Dataset items

= = =

-- ==== Sys2Proof/Machine/Ops.lean ====
section
/-! DEFINITION. The named operations: buffers, ports, the ENC and DEC sequencers, error entry and return, CH, LINE, the
environment, and presenting a request. -/

namespace Sys2Proof.Machine

/-! ### Buffers -/

/-- The canonical form of a buffer. -/
abbrev Memory.wf (m : Memory) : Prop :=
  m.Pairwise (fun x y => x.1 < y.1) ∧ ∀ c ∈ m, c.2 ≠ unwritten

/-- Write one byte of a buffer, keeping the canonical form. -/
def Memory.write : Memory → Nat → Byte → Memory
  | [], a, v => if v = unwritten then [] else [(a, v)]
  | (k, w) :: t, a, v =>
    if a < k then (if v = unwritten then (k, w) :: t else (a, v) :: (k, w) :: t)
    else if a = k then (if v = unwritten then t else (a, v) :: t)
    else (k, w) :: Memory.write t a v

/-- Write bytes at successive indexes from `a` on. -/
def Memory.writeBytes : Memory → Nat → List Byte → Memory
  | m, _, [] => m
  | m, a, b :: t => Memory.writeBytes (m.write a b) (a + 1) t

/-! ### Output signals (R43), each a function of the registers -/

/-- `req_ready` -/
def Fcc.reqReady (f : Fcc) : Bool := f.chPhase == .idle
/-- `busy` -/
def Fcc.busy (f : Fcc) : Bool := f.chPhase != .idle
/-- `rsp_valid` -/
def Fcc.rspValid (f : Fcc) : Bool := f.chPhase == .done
/-- `tx_valid` (R51): ENC has a byte to hand over. -/
def Fcc.txValid (f : Fcc) : Bool := f.txPhase != .idle
/-- `tx_flush` (R53) -/
def Fcc.txFlush (f : Fcc) : Bool := f.chPhase == .flush
/-- `rx_ready` (R52, R146) -/
def Fcc.rxReady (f : Fcc) : Bool := f.rxPhase != .idle
/-- `rsp_kind` -/
def Fcc.rspKind (f : Fcc) : BitVec 2 := f.resKind.code
/-- `rsp_cmd` -/
def Fcc.rspCmd (f : Fcc) : Word := f.resCmd
/-- `rsp_status` -/
def Fcc.rspStatus (f : Fcc) : Byte := f.resStatus
/-- `rsp_len` -/
def Fcc.rspLen (f : Fcc) : Word := f.resDlen

/-- `tx_data` (R51): the byte ENC hands over, by its phase (R115 to R121). While `tx_valid = 0` the spec gives it no
value; 0 there is a DESIGN CHOICE (log 30), which no step reads. -/
def Fcc.txData (f : Fcc) : Byte :=
  match f.txPhase with
  | .idle => 0x00
  | .hdr0 => hdr0
  | .hdr1 => hdr1
  | .len0 => lo8 f.lengthField
  | .len1 => hi8 f.lengthField
  | .body => f.bodyByte f.txIdx
  | .bstuff => stuffByte
  | .csum => f.txXor
  | .cstuff => stuffByte

/-- What HOST reads at the response port while `rsp_valid = 1`: the signals that are valid for the kind, and only those
(R39 to R42, R187, U12). -/
def Fcc.readResult (f : Fcc) : XferResult :=
  match f.resKind with
  | .ok => .ok f.rspCmd f.rspStatus f.rspData
  | .framing => .framing
  | .checksum => .checksum f.rspCmd
  | .mismatch => .mismatch f.rspCmd

/-! ### ENC (R114 to R121) -/

/-- Start of ENC (R114). -/
def Fcc.encStart (f : Fcc) : Fcc := { f with txPhase := .hdr0, txIdx := 0, txXor := 0x00 }

/-- End of ENC (R121, R182): CH goes on to the flush; ENCODE alone ends here (log 6). -/
def Fcc.encDone (f : Fcc) : Fcc :=
  { f with txPhase := .idle, chPhase := if f.op = .encode then .idle else .flush }

/-- Where ENC goes when a body byte and its stuffing are out (R119, R120). -/
def Fcc.afterBody (f : Fcc) : TxPhase := if f.txIdx = f.chLen + 4 then .csum else .body

/-- ENC after the byte `tx_data` has been transferred (R115 to R121). -/
def Fcc.txNext (f : Fcc) : Fcc :=
  match f.txPhase with
  | .idle => f
  | .hdr0 => { f with txPhase := .hdr1 }
  | .hdr1 => { f with txPhase := .len0 }
  | .len0 => { f with txPhase := .len1 }
  | .len1 => { f with txPhase := .body }
  | .body =>
    let b := f.bodyByte f.txIdx
    let g := { f with txXor := fold f.txXor b, txIdx := f.txIdx + 1 }
    { g with txPhase := if b = escByte then .bstuff else g.afterBody }
  | .bstuff => { f with txPhase := f.afterBody }
  | .csum => if f.txXor = escByte then { f with txPhase := .cstuff } else f.encDone
  | .cstuff => f.encDone

/-! ### Error entry and return (R244, R249, R250) -/

/-- `raise E`, the one entry into an error outcome (R244, R249): `RES_KIND` and, where the rule of the error says so,
`RES_CMD` are written, DEC is idle, CH is done. Nothing else is saved. -/
def Fcc.raise (kind : ResKind) (command : Option Word) (f : Fcc) : Fcc :=
  { f with resKind := kind, resCmd := command.getD f.resCmd, rxPhase := .idle, chPhase := .done }

/-- The return from a result or an error: `rsp_take` in `C_DONE` (R188, R250). -/
def Fcc.rspTake (f : Fcc) : Fcc := { f with chPhase := .idle }

/-! ### DEC (R146 to R160) and the echo check (R184 to R186) -/

/-- Start of DEC (R146). -/
def Fcc.decStart (f : Fcc) : Fcc := { f with rxPhase := .hunt, rxHa := false, rxPd := false }

/-- DEC ends OK (R160, R185) and CH applies the echo check (R186); DECODE alone compares nothing (log 6). -/
def Fcc.decoded (f : Fcc) : Fcc :=
  if f.op ≠ .decode ∧ f.rxCommand ≠ f.chCmd then f.raise .mismatch (some f.rxCommand)
  else { f with resKind := .ok, resCmd := f.rxCommand, resStatus := f.rxStatus, resDlen := f.rxLen - 6,
                rxPhase := .idle, chPhase := .done }

/-- Evaluation at the end of the body: framing, checksum, success, in this order (R157, R159, R160, R245). -/
def Fcc.evaluate (rxBufMax : Nat) (f : Fcc) : Fcc :=
  if framingFails f.rxLen rxBufMax then f.raise .framing none
  else if checksumFails f.rxStatus f.rxXor then f.raise .checksum (some f.rxCommand)
  else f.decoded

/-- A logical byte is accepted (R151): stored if the buffer has room, folded, counted. -/
def Fcc.accept (rxBufMax : Nat) (b : Byte) (f : Fcc) : Fcc :=
  { f with rxb := if f.rxCnt.toNat < rxBufMax then f.rxb.write f.rxCnt.toNat b else f.rxb,
           rxXor := fold f.rxXor b, rxCnt := f.rxCnt + 1, rxPd := pending b }

/-- DEC after the byte `b` has been transferred on the RX port (R147 to R151). -/
def Fcc.rxNext (rxBufMax : Nat) (b : Byte) (f : Fcc) : Fcc :=
  match f.rxPhase with
  | .idle => f
  | .hunt => if headerSeen f.rxHa b then { f with rxPhase := .len0 } else { f with rxHa := hunted b }
  | .len0 => { f with rxLen := le16 b (hi8 f.rxLen), rxPhase := .len1 }
  | .len1 =>
    let g := { f with rxLen := le16 (lo8 f.rxLen) b, rxCnt := 0, rxPd := false, rxXor := 0x00 }
    if g.rxLen = 0#16 then g.evaluate rxBufMax else { g with rxPhase := .body }
  | .body =>
    if isPartner f.rxPd b then { f with rxPd := false }
    else if (f.accept rxBufMax b).rxCnt = f.rxLen then (f.accept rxBufMax b).evaluate rxBufMax
    else f.accept rxBufMax b

/-! ### CH (R181, R183) -/

/-- CH accepts a request for an operation (R181): everything is copied in this event, and ENC starts. -/
def Fcc.latch (op : Operation) (command : Word) (payload : List Byte) (f : Fcc) : Fcc :=
  { f with chCmd := command, chLen := BitVec.ofNat 16 payload.length, txp := f.txp.writeBytes 0 payload,
           chPhase := .send, op := op }.encStart

/-- CH enters `C_RECV` and DEC starts (R183, R146). -/
def Fcc.receive (f : Fcc) : Fcc := { f with chPhase := .recv }.decStart

/-! ### LINE (R51 to R56) -/

/-- LINE takes a byte of the TX port (R51). -/
def Line.put (l : Line) (b : Byte) : Line := { l with held := l.held ++ [b] }

/-- LINE acknowledges a flush: everything it held has left (R53). -/
def Line.flushed (l : Line) : Line := { l with sent := l.sent ++ l.held, held := [], flushes := l.flushes + 1 }

/-- Some of the oldest held bytes leave before a flush (R53). -/
def Line.leave (l : Line) (n : Nat) : Line := { l with sent := l.sent ++ l.held.take n, held := l.held.drop n }

/-- Bytes arrive from DEVICE behind what LINE holds (R56); a LINE of finite depth loses what it has no room for (R289).
DESIGN CHOICE (log 11): the newest bytes are lost, and the depth bounds LINE in every event, also while DEC is asking,
where R8 and R56 say nothing of it; at depth 0 no byte reaches DEC. -/
def Line.arrive (l : Line) (depth : Option Nat) (bytes : List Byte) : Line :=
  { l with rx := l.rx ++ (match depth with
                          | none => bytes
                          | some d => bytes.take (d - l.rx.length)) }

/-- Bytes arrive at LINE, whatever they are (R55, R56). -/
def State.bytesArrive (bytes : List Byte) (s : State) : State :=
  { s with line := s.line.arrive s.cfg.lineDepth bytes }

/-! ### The inputs of an event -/

/-- The input of the next event. -/
def Env.current (e : Env) : Input := e.script.headD e.rest

/-- The inputs after it. -/
def Env.advance (e : Env) : Env := { e with script := e.script.tail }

/-! ### Events of the whole machine -/

/-- What LINE and DEVICE do at the start of an event: held bytes leave, bytes arrive (R53, R55). -/
def State.lineEvent (x : Input) (s : State) : State :=
  { s with line := (s.line.leave x.leave).arrive s.cfg.lineDepth x.arrive, env := s.env.advance }

/-- HOST when FCC is reset under it (R271): no result comes, the procedure is given up, the session is `Idle`
(DESIGN CHOICE, log 3). -/
def HostAgent.abandon (h : HostAgent) : HostAgent := { h with proc := none, session := .idle, card := none }

/-- Reset (R270, R271): FCC as after reset, LINE untouched. -/
def State.rstEvent (s : State) : State := { s with fcc := Fcc.reset, host := s.host.abandon }

/-- One TX byte event (R51): LINE takes `tx_data`, ENC goes on. -/
def State.sendByte (s : State) : State := { s with fcc := s.fcc.txNext, line := s.line.put s.fcc.txData }

/-- The flush is acknowledged (R183). -/
def State.flushEvent (s : State) : State := { s with fcc := s.fcc.receive, line := s.line.flushed }

/-- One RX byte event (R52): the oldest byte LINE holds is consumed by DEC; without one nothing happens. -/
def State.takeByte (s : State) : State :=
  match s.line.rx with
  | [] => s
  | b :: t => { s with fcc := s.fcc.rxNext s.cfg.rxBufMax b, line := { s.line with rx := t } }

/-! ### Presenting a request -/

/-- The outcome of one step of this machine. -/
abbrev Outcome := Host.Outcome State Fault Refusal

/-- HOST cannot present another request: an XFER is in flight, or a procedure is (R189 a, R281). -/
def State.hostBusy (s : State) : Bool := s.fcc.busy || s.host.proc.isSome

/-- HOST waits with an instruction it cannot present yet: it stays the next thing HOST presents (R189 a, log 13). -/
def State.waits (i : Instr) (s : State) : State := { s with host := { s.host with agenda := .op i :: s.host.agenda } }

/-- FCC accepts a request (R181). -/
def State.acceptRequest (op : Operation) (command : Word) (payload : List Byte) (s : State) : State :=
  { s with fcc := s.fcc.latch op command payload }

/-- A request reaches the idle FCC: accepted, or refused if it is too long (R181, R189 b). -/
def presentRequest (op : Operation) (command : Word) (payload : List Byte) (s : State) : Outcome :=
  if payload.length ≤ s.cfg.payloadMax then .next (s.acceptRequest op command payload)
  else .refused .payloadTooLong

/-- An instruction that presents a request: now, or when HOST is free (R181, R189). -/
def requestOrWait (i : Instr) (op : Operation) (command : Word) (payload : List Byte) (s : State) : Outcome :=
  if s.hostBusy then .next (s.waits i) else presentRequest op command payload s

/-- A command row: XFER of its code and payload (R100). -/
def requestCommand (i : Instr) (d : DeviceCmd) (payload : List Byte) (s : State) : Outcome :=
  requestOrWait i .xfer (s.cfg.code d) payload s

end Sys2Proof.Machine
end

= = =

Word for word, output the lines of the data from its first line through the line where "canonical form. -/" appears, and stop there.

-- ==== Sys2Proof/Machine/Ops.lean ====
section
/-! DEFINITION. The named operations: buffers, ports, the ENC and DEC sequencers, error entry and return, CH, LINE, the
environment, and presenting a request. -/

namespace Sys2Proof.Machine

/-! ### Buffers -/

/-- The canonical form of a buffer. -/
abbrev Memory.wf (m : Memory) : Prop :=
  m.Pairwise (fun x y => x.1 < y.1) ∧ ∀ c ∈ m, c.2 ≠ unwritten

/-- Write one byte of a buffer, keeping the canonical form. -/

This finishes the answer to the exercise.